Use the switch structure to decide from which currency to translate.
#include <iostream>
using namespace std;
int main () {
double yen_dkk_rate = 0.0573208;
double dollar_dkk_rate = 6.4808814;
double pound_dkk_rate = 8.5353208;
double amount = 0;
char currency;
cout << "Please enter an amount of money followed by a currency\n" << "Currencies supported:\n" << "y for Japanese yen\n" << "d for US dollars\n" << "p for British pound\n";
cin >> amount >> currency;
switch(currency) {
case 'y':
cout << amount << " Japanese yen equals to " << amount*yen_dkk_rate << " dkk\n";
break;
case 'd':
cout << amount << " US dollars equals to " << amount*dollar_dkk_rate << " dkk\n";
break;
case 'p':
cout << amount << " British pound equals to " << amount*pound_dkk_rate << " dkk\n";
break;
default:
cout << "Invalid currency" << endl;
}
return 0;
}
[use of functions]
Modify the program from task 10 with integers such that it always outputs the median of the sequence. See Wikipedia for a definition of median. Implement the calculation of the median in a function that takes as input the vector and outputs the median.
#include <iostream>
#include <vector>
#include <algorithm>
using namespace std;
// new functions how to be declared before the main function
int median(vector<int> v) {
if (v.size() % 2 == 0) {
return (v[v.size() / 2 - 1] + v[v.size() / 2]) / 2;
} else {
return v[v.size() / 2];
}
}
int main()
{
// Create a vector containing integers
vector<int> v = {};
// Add integers to vector
for (int i=0; i<9; i=i+1) {
int n = 0;
cin >> n;
v.push_back(n);
}
cout << "\n";
// Sort vector
sort(v.begin(), v.end());
int m = median(v);
cout << "The result is: " << m << endl;
// if we want to return a decimal value, we have to init the values to be double instead of int
}
This is exercise 5 from Chapter 4 of [BS].
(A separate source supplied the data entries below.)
-- ==== Sys2Proof/Laws/State.lean ====
section
/-!
SUPPORT. What each shared update of the state leaves alone, field by field, and what a register and its fields read as after a write.
-/
namespace Sys2Proof.Machine

/-! ### Registers -/

@[simp] theorem State.reg_setReg_same (s : State) (off : Nat) (v : Data) : (s.setReg off v).reg off = v := SMap.get_set_same _ _ _ _

theorem State.reg_setReg_ne (s : State) (off o : Nat) (v : Data) (h : o ≠ off) : (s.setReg off v).reg o = s.reg o :=
  SMap.get_set_ne _ _ _ _ _ h

theorem State.reg_setReg (s : State) (off o : Nat) (v : Data) : (s.setReg off v).reg o = if o = off then v else s.reg o :=
  SMap.get_set _ _ _ _ _

theorem State.reg_setFld_ne (s : State) (off o : Nat) (f : Fld) (x : Nat) (h : o ≠ off) : (s.setFld off f x).reg o = s.reg o :=
  s.reg_setReg_ne off o _ h

theorem State.reg_setFlds_ne (s : State) (off o : Nat) (l : List (Fld × Nat)) (h : o ≠ off) : (s.setFlds off l).reg o = s.reg o :=
  s.reg_setReg_ne off o _ h

theorem State.fld_setFld_same (s : State) (off : Nat) (f : Fld) (x : Nat) (h : f.lo + f.w ≤ 64) : (s.setFld off f x).fld off f = x % 2 ^ f.w := by
  unfold State.setFld State.fld
  rw [State.reg_setReg_same, Fld.get_put_same f _ x h]

theorem State.fld_setFld_other (s : State) (off : Nat) (f g : Fld) (x : Nat) (h : f.lo + f.w ≤ 64)
    (hd : g.lo + g.w ≤ f.lo ∨ f.lo + f.w ≤ g.lo) : (s.setFld off f x).fld off g = s.fld off g := by
  unfold State.setFld State.fld
  rw [State.reg_setReg_same, Fld.get_put_ne f g _ x h hd]

theorem State.fld_setFld_ne (s : State) (off o : Nat) (f g : Fld) (x : Nat) (h : o ≠ off) : (s.setFld off f x).fld o g = s.fld o g := by
  unfold State.fld
  rw [s.reg_setFld_ne off o f x h]

theorem State.fld_setReg_ne (s : State) (off o : Nat) (v : Data) (g : Fld) (h : o ≠ off) : (s.setReg off v).fld o g = s.fld o g := by
  unfold State.fld
  rw [s.reg_setReg_ne off o v h]

theorem State.fld_setFlds_ne (s : State) (off o : Nat) (l : List (Fld × Nat)) (g : Fld) (h : o ≠ off) :
    (s.setFlds off l).fld o g = s.fld o g := by
  unfold State.fld
  rw [s.reg_setFlds_ne off o l h]

/-- The register file keeps its canonical form. -/
theorem State.setReg_regs_wf (s : State) (off : Nat) (v : Data) (h : s.regs.wf regReset = true) : (s.setReg off v).regs.wf regReset = true :=
  SMap.set_wf _ _ _ _ h

/-! ### What an update leaves alone -/

@[simp] theorem State.setReg_variant (s : State) (off : Nat) (v : Data) : (s.setReg off v).variant = s.variant := rfl
@[simp] theorem State.setReg_time (s : State) (off : Nat) (v : Data) : (s.setReg off v).time = s.time := rfl
@[simp] theorem State.setReg_fab (s : State) (off : Nat) (v : Data) : (s.setReg off v).fab = s.fab := rfl
@[simp] theorem State.setReg_lanes (s : State) (off : Nat) (v : Data) : (s.setReg off v).lanes = s.lanes := rfl
@[simp] theorem State.setReg_gio (s : State) (off : Nat) (v : Data) : (s.setReg off v).gio = s.gio := rfl
@[simp] theorem State.setReg_host (s : State) (off : Nat) (v : Data) : (s.setReg off v).host = s.host := rfl
@[simp] theorem State.setReg_evt (s : State) (off : Nat) (v : Data) : (s.setReg off v).evt = s.evt := rfl
@[simp] theorem State.setReg_rings (s : State) (off : Nat) (v : Data) : (s.setReg off v).rings = s.rings := rfl
@[simp] theorem State.setReg_sched (s : State) (off : Nat) (v : Data) : (s.setReg off v).sched = s.sched := rfl
@[simp] theorem State.setReg_jr (s : State) (off : Nat) (v : Data) : (s.setReg off v).jr = s.jr := rfl
@[simp] theorem State.setReg_clk (s : State) (off : Nat) (v : Data) : (s.setReg off v).clk = s.clk := rfl
@[simp] theorem State.setReg_pwr (s : State) (off : Nat) (v : Data) : (s.setReg off v).pwr = s.pwr := rfl
@[simp] theorem State.setReg_pins (s : State) (off : Nat) (v : Data) : (s.setReg off v).pins = s.pins := rfl
@[simp] theorem State.setReg_sup (s : State) (off : Nat) (v : Data) : (s.setReg off v).sup = s.sup := rfl
@[simp] theorem State.setReg_cores (s : State) (off : Nat) (v : Data) : (s.setReg off v).cores = s.cores := rfl
@[simp] theorem State.setReg_jtag (s : State) (off : Nat) (v : Data) : (s.setReg off v).jtag = s.jtag := rfl
@[simp] theorem State.setReg_sec (s : State) (off : Nat) (v : Data) : (s.setReg off v).sec = s.sec := rfl
@[simp] theorem State.setReg_store (s : State) (off : Nat) (v : Data) : (s.setReg off v).store = s.store := rfl
@[simp] theorem State.setReg_fuses (s : State) (off : Nat) (v : Data) : (s.setReg off v).fuses = s.fuses := rfl
@[simp] theorem State.setReg_thm (s : State) (off : Nat) (v : Data) : (s.setReg off v).thm = s.thm := rfl
@[simp] theorem State.setReg_cap (s : State) (off : Nat) (v : Data) : (s.setReg off v).cap = s.cap := rfl
@[simp] theorem State.setReg_ply (s : State) (off : Nat) (v : Data) : (s.setReg off v).ply = s.ply := rfl
@[simp] theorem State.setReg_eng (s : State) (off : Nat) (v : Data) : (s.setReg off v).eng = s.eng := rfl
@[simp] theorem State.setReg_oas (s : State) (off : Nat) (v : Data) : (s.setReg off v).oas = s.oas := rfl
@[simp] theorem State.setReg_ctl (s : State) (off : Nat) (v : Data) : (s.setReg off v).ctl = s.ctl := rfl
@[simp] theorem State.setReg_mem (s : State) (off : Nat) (v : Data) : (s.setReg off v).mem = s.mem := rfl
@[simp] theorem State.setReg_net (s : State) (off : Nat) (v : Data) : (s.setReg off v).net = s.net := rfl
@[simp] theorem State.setReg_freeCtr (s : State) (off : Nat) (v : Data) : (s.setReg off v).freeCtr = s.freeCtr := rfl
@[simp] theorem State.setReg_pending (s : State) (off : Nat) (v : Data) : (s.setReg off v).pending = s.pending := rfl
Write a program to play a numbers guessing game. The user thinks of a
number between 1 and 100 and your program asks questions to figure
out what the number is (e.g., “Is the number you are thinking of less than
50?”). Your program should be able to identify the number after asking
no more than seven questions. Hint: Use the < and <= operators and the
if-else construct.
We solve the problem by binary search. We have two alternatives, one in which we check if the value is the same as the thought number and one in which the number will be the one left when the interval becomes closed.
#include <iostream>
#include <cmath>
using namespace std;
int main() {
int max = 100;
cout << "Think about a number between 1 and "<< max << endl;
int left = 1;
int right = max;
while (left != right) {
int m = ceil((left + right) / 2.0);
char reply;
cout << "Is the number < " << m << "?" << endl;
cin >> reply;
if (reply == 'y')
right = m-1;
else
left = m;
}
cout << "the number was: " << left << endl;
return 0;
}
A recursive version:
#include <iostream>
#include <cmath>
using namespace std;
int binary_search(int left, int right) {
if (left == right) return left;
int m = ceil((left + right) / 2.0);
char reply;
cout << "Is the number < " << m << "?" << endl;
cin >> reply;
if (reply == 'y')
return binary_search(left, m-1);
else
return binary_search(m, right);
}
int main() {
int max = 100;
cout << "Think about a number between 1 and "<< max << endl;
int guess = binary_search(1,max);
cout << "the number was: " << guess << endl;
return 0;
}
This is exercise 8 from Chapter 4 of [BS].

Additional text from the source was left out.